The healing of the blind man is narrated only after having been anticipated by the revelation,
“I am the light of the world.”
Now turn to the last chapter before the Raising of Lazarus and try to visualize some of the disclosures made there. You need only consider the passage reading:
Therefore doth my Father love me, because I lay down my life, that I might take it again. No man taketh it from me, but I lay it down of myself. I have power to lay it down ... If I do not the works of my Father, believe me not.
Everything said here about the “good shepherd” is intended to indicate Christ's feeling that He is one with the Father, that henceforth He will no longer think of Himself as "I" other than as He is imbued with the Father force. As earlier He said, “I am the light of the world,” so now:
I renounce my ego force by receiving the Father in me, so that the Father may work in me, that the primordial principle may permeate me and then flow forth into another being. I lay down my life that I may take it again.
That is what precedes the Raising of Lazarus.

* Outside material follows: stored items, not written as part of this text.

def execNsWrap (s : State) : Host.Outcome State Fault Refusal := .next s.nsWrap
def execHtxDataWrite (p : Path) (data : Word) (s : State) : Host.Outcome State Fault Refusal :=
  .next (s.host fun s => s.wHtxData p data)
def execHtxGo (p : Path) (v : Word) (s : State) : Host.Outcome State Fault Refusal :=
  .next (s.host fun s => s.wHtxCmd p (v ||| 0x80000000))
def execHrxPop (p : Path) (port : Fin 2) (v : Word) (s : State) : Host.Outcome State Fault Refusal :=
  .next (s.host fun s => s.wHrxCmd p port (v ||| 0x80000000))
def execHrxDataRead (p : Path) (port : Fin 2) (s : State) : Host.Outcome State Fault Refusal :=
  .next (s.hostRead fun s => s.hrxRead p port)
def execArpRefresh (port : Fin 2) (ip : BitVec 32) (s : State) : Host.Outcome State Fault Refusal :=
  .next (s.arpRefresh port ip.toNat)
def execArpRetry (port : Fin 2) (ip : BitVec 32) (s : State) : Host.Outcome State Fault Refusal :=
  .next (s.arpRetry port ip.toNat)

end Sys2Proof.Machine
end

And now, keeping all these considerations in mind, try to grasp the John Gospel in respect to its composition. Notice that up to the Raising of Lazarus, not only is a marvellous intensification indicated in the development of the forces residing in the body of Jesus of Nazareth, but before each increase we are told exactly what it is that acts upon his body. Oh, you will find everything in the John Gospel so closely knit that, if only you understand it, you will realize that not a sentence could be omitted. And the explanation of such marvellous composition is that it was written as we have said, by one who was initiated by Christ Jesus Himself.
Our point of departure today was the question, What occurred at the Baptism in the Jordan? and we found that the potential capacity for vanquishing death came into the world with the descent of the Christ into the threefold sheath of Jesus of Nazareth. We saw the change that came over the Mother of Jesus of Nazareth with the coming of the Christ: through the influence exercised upon her at the Baptism she became virgin again. The assertion, then, that was to be vouchsafed mankind through the John Gospel is indeed true: When at the Baptism the Christ was born in the body of Jesus of Nazareth, the Mother of Jesus of Nazareth became a virgin.

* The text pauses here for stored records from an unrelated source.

-- ==== Sys2Proof/Certificates/Slice0/Obligations.lean ====
section
/-!
DEFINITION. The statements for the provers, from the numbered rules of the spec: the queue and reset; supply, resets and the
start; the ledger and Strata; Bedrock; tamper; the recorder; security; acquisition, calibration and metrology; the auxiliary
block; faults; the network; the ring and the twin; configuration, domains and panel; the host port; the whole machine.
-/

open Sys2Proof Sys2Proof.Machine

/-! ### The queue and the state after reset -/

/-- A step runs the command at the front of the queue on the state with the queue's rest, and answers its outcome; on an
empty queue a millisecond passes (notes/assumptions/1.md: the model's choice). Every command completes: exec answers a next state
on each of the 188 constructors of Instr, where the
conversions of a lane sample and of a scan have the form the spec gives them: no other is refused or faults. -/
def Obligations.StepRunsFront : Prop :=
  (∀ (c : Instr) (rest : List Instr) (s : State), s.pending = c :: rest → step s = exec c { s with pending := rest }) ∧
  (∀ s : State, s.pending = [] → step s = .next { s with now := s.now + 1 }) ∧
  (∀ (c : Instr) (s : State), c.wellFormed = true →
    (∀ conv, c = .scanComplete conv → s.axState = axScan → (s.scanRuns s.aux.plan s.aux.lastGain
      (conv.zipIdx.map fun (x : AuxConv × Nat) => (s.aux.takenAt + 1 + s.aux.settle + x.2, x.1))).isSome = true) →
    ∃ t, exec c s = .next t)

/-- The state after reset: the core in reset, every register word at its reset value (R14), an empty ledger and Strata, no
session, no command; among the values the spec gives, the RTC's first date, BKP_LOST, Flint UNLOCKED and START. The formatted
Strata without contents and the erased flash are the model's choice (notes/assumptions/10.md, 12.md). Its stores have the
canonical form. -/
def Obligations.ResetState : Prop :=
  State.reset.pending = [] ∧ State.reset.core.running = false ∧ (∀ a, State.reset.word a = resetWord a) ∧
  State.reset.rd Fld.RTC_YEAR_VALUE = 2000 ∧ State.reset.rd Fld.RTC_MONTH_VALUE = 1 ∧ State.reset.rd Fld.RTC_DAY_VALUE = 1 ∧
  State.reset.rd Fld.RTC_WDAY_WDAY = 6 ∧ State.reset.flag Fld.BK_STATUS_BKP_LOST = true ∧
  State.reset.rd Fld.BK_STATUS_SUPPLY = 0xC3 ∧ State.reset.flint = flUnlocked ∧ State.reset.chip = chipStart ∧
  State.reset.rd Fld.STR_STATUS_STATE = 1 ∧ State.reset.spi.session = none ∧ State.reset.drega.session = none ∧
  State.reset.str = {} ∧ State.reset.flash.cells = [] ∧ State.reset.Canonical

/-- Every step keeps the canonical form of the register space, the path-local registers and the flash, and leaves no event
half offered to the intake. -/
def Obligations.StepKeepsCanonical : Prop := ∀ s t : State, s.Canonical → step s = .next t → t.Canonical

/-! ### Supply, resets and the start -/

/-- POWER_GOOD releases the core: the straps are sampled, the cause is latched (POWER becomes BKP_POR after a Bedrock
power-on reset), and Strata, the flash and Bedrock's registers stay. -/
def Obligations.PowerGoodReleases : Prop :=
  ∀ (s : State) (csc twn : Bool), s.core.running = false →
    ∃ t, exec (.powerGood csc twn) s = .next t ∧ t.core = { s.core with running := true } ∧
      t.rd Fld.CFG_RESET_CAUSE = (if s.core.cause = 1 ∧ s.bk.por = true then 2 else s.core.cause % 16) ∧
      t.flag Fld.CFG_STRAP_CSC_ROLE = csc ∧ t.flag Fld.CFG_STRAP_TWN_ROLE = twn ∧ t.flag Fld.PWR_MON_VMAIN_HIGH = true ∧
      t.bk = { s.bk with por := false } ∧ t.str = s.str ∧ t.flash = s.flash ∧ t.led = s.led ∧ t.spi = s.spi ∧
      s.keepsWords t [Adr.CFG_RESET, Adr.PWR_MON, Adr.CFG_STRAP, Adr.CSC_STATUS, Adr.TWN_STATUS]

/-- The resets that hold the core in reset (R382): a brownout, of cause POWER, and RST_N while the core runs, of cause PIN.
The resets the device makes by itself: after FROZEN for AUTO_RESTART_S (cause FREEZE), after a warning (WARN), for a
LOAD_RESET (CONFIG). The core is released at once with the straps it had. -/
def Obligations.Resets : Prop :=
  ((∀ s : State, ∃ t, exec .brownout s = .next t ∧ t.core = { cause := 1 } ∧
     s.coreLost t [Adr.TMP_ACTIVE, Adr.SYS_TIME]) ∧
   (∀ s : State, s.core.running = true → ∃ t, exec .rstNAssert s = .next t ∧ t.core = { cause := 3 } ∧
     s.coreLost t [Adr.TMP_ACTIVE, Adr.SYS_TIME])) ∧
  (∀ s : State,
     let w := [Adr.TMP_ACTIVE, Adr.SYS_TIME, Adr.CFG_RESET, Adr.PWR_MON, Adr.CFG_STRAP, Adr.CSC_STATUS, Adr.TWN_STATUS]
     let done (u t : State) (cause : Nat) : Prop := t.core = { cause, running := true } ∧ t.rd Fld.CFG_RESET_CAUSE = cause ∧
       t.flag Fld.CFG_STRAP_CSC_ROLE = s.flag Fld.CFG_STRAP_CSC_ROLE ∧
       t.flag Fld.CFG_STRAP_TWN_ROLE = s.flag Fld.CFG_STRAP_TWN_ROLE ∧ u.coreLost t w
     (s.core.running = true → s.chip = chipFrozen → s.rd Fld.SYS_ESC_CTRL_AUTO_RESTART_S ≠ 0 →
       ∃ t, exec .autoRestart s = .next t ∧
         done (s.until (s.esc.frozenAt.elim 0 (· + 1000 * s.rd Fld.SYS_ESC_CTRL_AUTO_RESTART_S))) t 4) ∧
     (s.core.warned = true → ∃ t, exec .warnReset s = .next t ∧ done s t 5) ∧
     (s.ldr.resetDue = true → ∃ t, exec .configReset s = .next t ∧ done s t 6))

/-- At a power-fail warning PWR_MON.WARN sets, the event intake closes, sessions end, nonces lapse, and pending and armed
authorisations are discarded; Strata and the flash stay (R384). The final transaction (R215): after the cut-off nothing
waits and no quantum is left; with no boundary and nothing else waiting, and both copies of the ledger area in use, one
transaction commits. -/
def Obligations.PowerFail : Prop :=
  (∀ s : State, s.core.running = true → s.core.warned = false →
     ∃ t, exec .powerFailWarning s = .next t ∧ t.core.warned = true ∧ t.flag Fld.PWR_MON_WARN = true ∧
       t.rcd.closed = true ∧ t.spi.session = none ∧ t.drega.session = none ∧ t.spi.nonces = [] ∧ t.drega.nonces = [] ∧
       t.spi.armed = [] ∧ t.drega.armed = [] ∧ t.sec.dual = none ∧ t.led.compacting = none ∧ t.halted = false ∧
       t.str = s.str ∧ t.flash = s.flash) ∧
  (∀ s : State, s.core.warned = true → s.led.cutOffDone = false → s.ledgerOk = true →
     ∃ t, exec .finalCutoff s = .next t ∧ t.led.cutOffDone = true ∧ t.led.queue = [] ∧ t.led.quanta = [] ∧
       t.led.bounds = [] ∧ t.flag Fld.LED_STATUS_POWERDOWN = false ∧
       (s.led.bounds = [] → s.led.queue = [] → s.twoCopies → t.str.tseq = s.str.tseq + 1))

/-- PLL_LOCK begins recovery and the choice of a slot (R389, R390, R399): without a flash of at least 16 MiB the start ends
in LOAD_FAILED; else the first candidate whose header passes is read. -/
def Obligations.PllLockChoosesSlot : Prop :=
  ∀ s : State, s.core.running = true → s.core.pll = false →
    (s.flash.sfdp.all (fun x => x.1 < 4) = true →
      ∃ t, exec .pllLock s = .next t ∧ t.core.pll = true ∧ t.chip = chipLoadFailed ∧ t.ldr.cur = none) ∧
    (∀ size mode n ns, s.flash.sfdp = some (size, mode) → 4 ≤ size → s.slotOrder = n :: ns →
      ∃ t, exec .pllLock s = .next t ∧ t.core = { s.core with pll := true } ∧
        t.ldr = { s.ldr with cur := some { slot := n }, rest := ns } ∧ t.loader = ldRead ∧
        t.rd Fld.CFG_FLASH_SIZE = size % 16 ∧
        s.keepsWords t [Adr.CFG_FLASH, Adr.CFG_SLOT0, Adr.CFG_SLOT1, Adr.CFG_STATUS])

That is the point of departure of the Gospel according to St. John; and if you grasp it in conjunction with the mighty cosmic influence exercised in the event that occurred on the bank of the Jordan, then you will also understand that an accurate description of such an event—the first description of it—could only have been achieved by one whom Christ Himself had initiated, by the risen Lazarus “whom the Lord loved,” thenceforth always mentioned as the disciple whom the Lord loved. It was the risen Lazarus who bequeathed us the Gospel; and he alone was able so firmly to weld its every passage because he had received the mightiest impulse from the greatest initiator, from Christ. He alone could point to something that later Paul, through his initiation, comprehended in a certain sense: that at that moment the germ of victory over death had entered Earth evolution.

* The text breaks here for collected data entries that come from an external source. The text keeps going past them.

/-! ### `State.alert` -/

@[simp] theorem State.alert_pending (s : State) (f : Field) (b : Bool) : (s.alert f b).pending = s.pending := by unfold State.alert; dsimp only; split <;> rfl
@[simp] theorem State.alert_fuses (s : State) (f : Field) (b : Bool) : (s.alert f b).fuses = s.fuses := by unfold State.alert; dsimp only; split <;> rfl
@[simp] theorem State.alert_spi (s : State) (f : Field) (b : Bool) : (s.alert f b).spi = s.spi := by unfold State.alert; dsimp only; split <;> rfl
@[simp] theorem State.alert_drega (s : State) (f : Field) (b : Bool) : (s.alert f b).drega = s.drega := by unfold State.alert; dsimp only; split <;> rfl
@[simp] theorem State.alert_panelCaps (s : State) (f : Field) (b : Bool) : (s.alert f b).panelCaps = s.panelCaps := by unfold State.alert; dsimp only; split <;> rfl
@[simp] theorem State.alert_spiOut (s : State) (f : Field) (b : Bool) : (s.alert f b).spiOut = s.spiOut := by unfold State.alert; dsimp only; split <;> rfl
@[simp] theorem State.alert_now (s : State) (f : Field) (b : Bool) : (s.alert f b).now = s.now := by unfold State.alert; dsimp only; split <;> rfl
@[simp] theorem State.alert_tickStart (s : State) (f : Field) (b : Bool) : (s.alert f b).tickStart = s.tickStart := by unfold State.alert; dsimp only; split <;> rfl
@[simp] theorem State.alert_resetAt (s : State) (f : Field) (b : Bool) : (s.alert f b).resetAt = s.resetAt := by unfold State.alert; dsimp only; split <;> rfl
@[simp] theorem State.alert_free (s : State) (f : Field) (b : Bool) : (s.alert f b).free = s.free := by unfold State.alert; dsimp only; split <;> rfl
@[simp] theorem State.alert_core (s : State) (f : Field) (b : Bool) : (s.alert f b).core = s.core := by unfold State.alert; dsimp only; split <;> rfl
@[simp] theorem State.alert_esc (s : State) (f : Field) (b : Bool) : (s.alert f b).esc = s.esc := by unfold State.alert; dsimp only; split <;> rfl
@[simp] theorem State.alert_pwr (s : State) (f : Field) (b : Bool) : (s.alert f b).pwr = s.pwr := by unfold State.alert; dsimp only; split <;> rfl
@[simp] theorem State.alert_acq (s : State) (f : Field) (b : Bool) : (s.alert f b).acq = s.acq := by unfold State.alert; dsimp only; split <;> rfl
@[simp] theorem State.alert_met (s : State) (f : Field) (b : Bool) : (s.alert f b).met = s.met := by unfold State.alert; dsimp only; split <;> rfl
@[simp] theorem State.alert_aux (s : State) (f : Field) (b : Bool) : (s.alert f b).aux = s.aux := by unfold State.alert; dsimp only; split <;> rfl
@[simp] theorem State.alert_strm (s : State) (f : Field) (b : Bool) : (s.alert f b).strm = s.strm := by unfold State.alert; dsimp only; split <;> rfl
@[simp] theorem State.alert_led (s : State) (f : Field) (b : Bool) : (s.alert f b).led = s.led := by unfold State.alert; dsimp only; split <;> rfl
@[simp] theorem State.alert_str (s : State) (f : Field) (b : Bool) : (s.alert f b).str = s.str := by unfold State.alert; dsimp only; split <;> rfl
@[simp] theorem State.alert_rcd (s : State) (f : Field) (b : Bool) : (s.alert f b).rcd = s.rcd := by unfold State.alert; dsimp only; split <;> rfl
@[simp] theorem State.alert_gar (s : State) (f : Field) (b : Bool) : (s.alert f b).gar = s.gar := by unfold State.alert; dsimp only; split <;> rfl
@[simp] theorem State.alert_sec (s : State) (f : Field) (b : Bool) : (s.alert f b).sec = s.sec := by unfold State.alert; dsimp only; split <;> rfl
@[simp] theorem State.alert_tmp (s : State) (f : Field) (b : Bool) : (s.alert f b).tmp = s.tmp := by unfold State.alert; dsimp only; split <;> rfl
@[simp] theorem State.alert_ring (s : State) (f : Field) (b : Bool) : (s.alert f b).ring = s.ring := by unfold State.alert; dsimp only; split <;> rfl
@[simp] theorem State.alert_twin (s : State) (f : Field) (b : Bool) : (s.alert f b).twin = s.twin := by unfold State.alert; dsimp only; split <;> rfl
@[simp] theorem State.alert_panel (s : State) (f : Field) (b : Bool) : (s.alert f b).panel = s.panel := by unfold State.alert; dsimp only; split <;> rfl
@[simp] theorem State.alert_portA (s : State) (f : Field) (b : Bool) : (s.alert f b).portA = s.portA := by unfold State.alert; dsimp only; split <;> rfl
@[simp] theorem State.alert_portB (s : State) (f : Field) (b : Bool) : (s.alert f b).portB = s.portB := by unfold State.alert; dsimp only; split <;> rfl
@[simp] theorem State.alert_net (s : State) (f : Field) (b : Bool) : (s.alert f b).net = s.net := by unfold State.alert; dsimp only; split <;> rfl
@[simp] theorem State.alert_kept (s : State) (f : Field) (b : Bool) : (s.alert f b).kept = s.kept := by unfold State.alert; dsimp only; split <;> rfl
@[simp] theorem State.alert_ptp (s : State) (f : Field) (b : Bool) : (s.alert f b).ptp = s.ptp := by unfold State.alert; dsimp only; split <;> rfl
@[simp] theorem State.alert_bk (s : State) (f : Field) (b : Bool) : (s.alert f b).bk = s.bk := by unfold State.alert; dsimp only; split <;> rfl
@[simp] theorem State.alert_flash (s : State) (f : Field) (b : Bool) : (s.alert f b).flash = s.flash := by unfold State.alert; dsimp only; split <;> rfl
@[simp] theorem State.alert_ldr (s : State) (f : Field) (b : Bool) : (s.alert f b).ldr = s.ldr := by unfold State.alert; dsimp only; split <;> rfl
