-- ==== Sys2Proof/Tests/Slice0.lean ====
section
/-!
SUPPORT. The model's own tests, each one step on a small state: ill-formed operands, and for each obligation with hypotheses
a state and operands that meet them (`wit_…`), with what the command then does there.
-/

namespace Sys2Proof.Tests

set_option Elab.async false

open Sys2Proof.Machine

/-! ### Helpers -/

/-- The outcome is a next state with a property. -/
def nextSat (o : Host.Outcome State Fault Refusal) (f : State → Bool) : Bool :=
  match o with
  | .next t => f t
  | _ => false

/-- Only register words of a list differ, as listed in the states. -/
def keeps (s t : State) (l : List Nat) : Bool :=
  (t.regs.filter fun x => !l.contains x.1) == (s.regs.filter fun x => !l.contains x.1)

/-- A device whose core runs, with a formatted Strata recovered. -/
def on : State := {
  State.reset with
  core := { running := true, pll := true, loaded := true, ready := true }
  led := { recovered := true } }

/-- With a session of every role on a path. -/
def sess (s : State) (p : Path) : State := s.setPath p { s.path p with session := some { role := 0x1F, key := 0, opened := 0 } }

/-- With an armed authorisation on the host port's path. -/
def armed (s : State) (cmd : Nat) (target : List Byte) : State :=
  (sess s .spi).setPath .spi { (sess s .spi).path .spi with
    armed := [{ cmd, target := padTo 24 target, roles := 3, keys := 0x10, firstAt := 0 }] }

/-- The session that `sess` opens. -/
def theSess : Session := { role := 0x1F, key := 0, opened := 0 }

/-- A fold whose steps are taken one at a time. -/
def foldStrict (f : Word → Byte → Word) : List Byte → Word → Word
  | [], c => c
  | b :: bs, c => if c.toNat < 4294967296 then foldStrict f bs (f c b) else 0

theorem foldStrict_eq (f : Word → Byte → Word) (bs : List Byte) (c : Word) : foldStrict f bs c = bs.foldl f c := by
  induction bs generalizing c with
  | nil => rfl
  | cons b bs ih => simp only [foldStrict, List.foldl_cons, ih]; exact if_pos c.isLt

/-! ### Ill-formed operands -/

theorem test_laneOutputSample_illFormed : (Instr.laneOutputSample []).wellFormed = false := by decide +kernel
theorem test_laneOutputSample_short : (Instr.laneOutputSample (List.replicate 76 [])).wellFormed = false := by decide +kernel
theorem test_read_wellFormed : (Instr.read 0 1 0).wellFormed = true := by decide +kernel

/-! ### The queue, resets and the start -/

/-- A device out of reset that has not locked its PLLs, without a flash. -/
def cold : State := { State.reset with core := { running := true }, flash := { sfdp := none } }

/-- Bytes of an image header of generation 1 for the KB9616, up to HDR_CRC: MAGIC, FORMAT, PART, GEN, LENGTH, and NSECT = 3. -/
def head28 : List Byte :=
  beBytes 4 0x4B424346 ++ beBytes 2 1 ++ beBytes 2 0x9616 ++ beBytes 4 1 ++ beBytes 4 4096 ++ beBytes 8 0 ++ beBytes 1 0 ++
  beBytes 1 3 ++ beBytes 2 0

/-- A flash of 16 MiB whose slot 1 begins with that header. -/
def withHeader : State :=
  let bs := head28 ++ beBytes 4 (crc32 head28).toNat
  { cold with flash := { cells := (bs.zipIdx.map fun (b, i) => (cfgSlotBytes + i, b)), sfdp := some (4, 1) } }

/-- An image without registers. -/
def im0 : Image := { gen := 1, regs := [], auth := [], active := [], passive := none, patches := [], digest := 0 }

theorem wit_StepRunsFront : (let s := { State.reset with pending := [.brownout, .quantum] }
    s.pending = .brownout :: [.quantum] ∧ nextSat (step s) (fun t => t.pending = [.quantum]) = true) := by decide +kernel

theorem wit_StepRunsFront_lanes : (let c : Instr := .laneOutputSample (List.replicate 76 (List.replicate 32 ⟨0, 0, true, true⟩))
    c.wellFormed = true ∧ nextSat (exec c on) (fun t => t.str = on.str) = true) := by decide +kernel

/-- A scan of one channel waits for its four conversions. -/
def scanning : State :=
  { on with aux := { plan := [{ chan := 3, gain := 0, osr := 4 }], lastGain := some 0 } }.wr Fld.AX_STATUS_STATE axScan

theorem wit_StepRunsFront_scan : (let conv : List AuxConv := List.replicate 4 ⟨9, true⟩
    (Instr.scanComplete conv).wellFormed = true ∧ scanning.axState = axScan ∧
    (scanning.scanRuns scanning.aux.plan scanning.aux.lastGain
      (conv.zipIdx.map fun (x : AuxConv × Nat) => (scanning.aux.takenAt + 1 + scanning.aux.settle + x.2, x.1))).isSome = true) := by decide +kernel

theorem wit_StepKeepsCanonical :
    (let s : State := { State.reset with pending := [.powerGood true true] }
     storeWf resetWord s.regs = true ∧ storeWf resetWord s.spi.regs = true ∧ storeWf resetWord s.drega.regs = true ∧
     storeWf erasedAt s.flash.cells = true ∧ s.rcd.gather = none ∧
     nextSat (exec (.powerGood true true) s) (fun t => storeWf resetWord t.regs && t.core.running) = true) := by decide +kernel

theorem wit_PowerGoodReleases :
    (let s : State := State.reset
     s.core.running = false ∧
     nextSat (exec (.powerGood true false) s) (fun t => t.core.running && t.rd Fld.CFG_RESET_CAUSE = 2 && t.flag Fld.CFG_STRAP_CSC_ROLE &&
       !t.flag Fld.CFG_STRAP_TWN_ROLE && !t.bk.por &&
       keeps s t [Adr.CFG_RESET, Adr.PWR_MON, Adr.CFG_STRAP, Adr.CSC_STATUS, Adr.TWN_STATUS]) = true) := by decide +kernel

Hence the momentous words spoken of Him Who hung on the Cross:
Not a bone of him shall be broken.
Why? Because the form over which Christ must retain His dominion was not to be desecrated. Had they broken His bones, a base human force would have interfered with the power Christ must exercise even over the bones of Jesus of Nazareth. None must touch that form, for it was written that this should remain wholly subject to Christ's dominion.
This will serve as a starting point for a consideration of the death of Christ, which we will undertake tomorrow.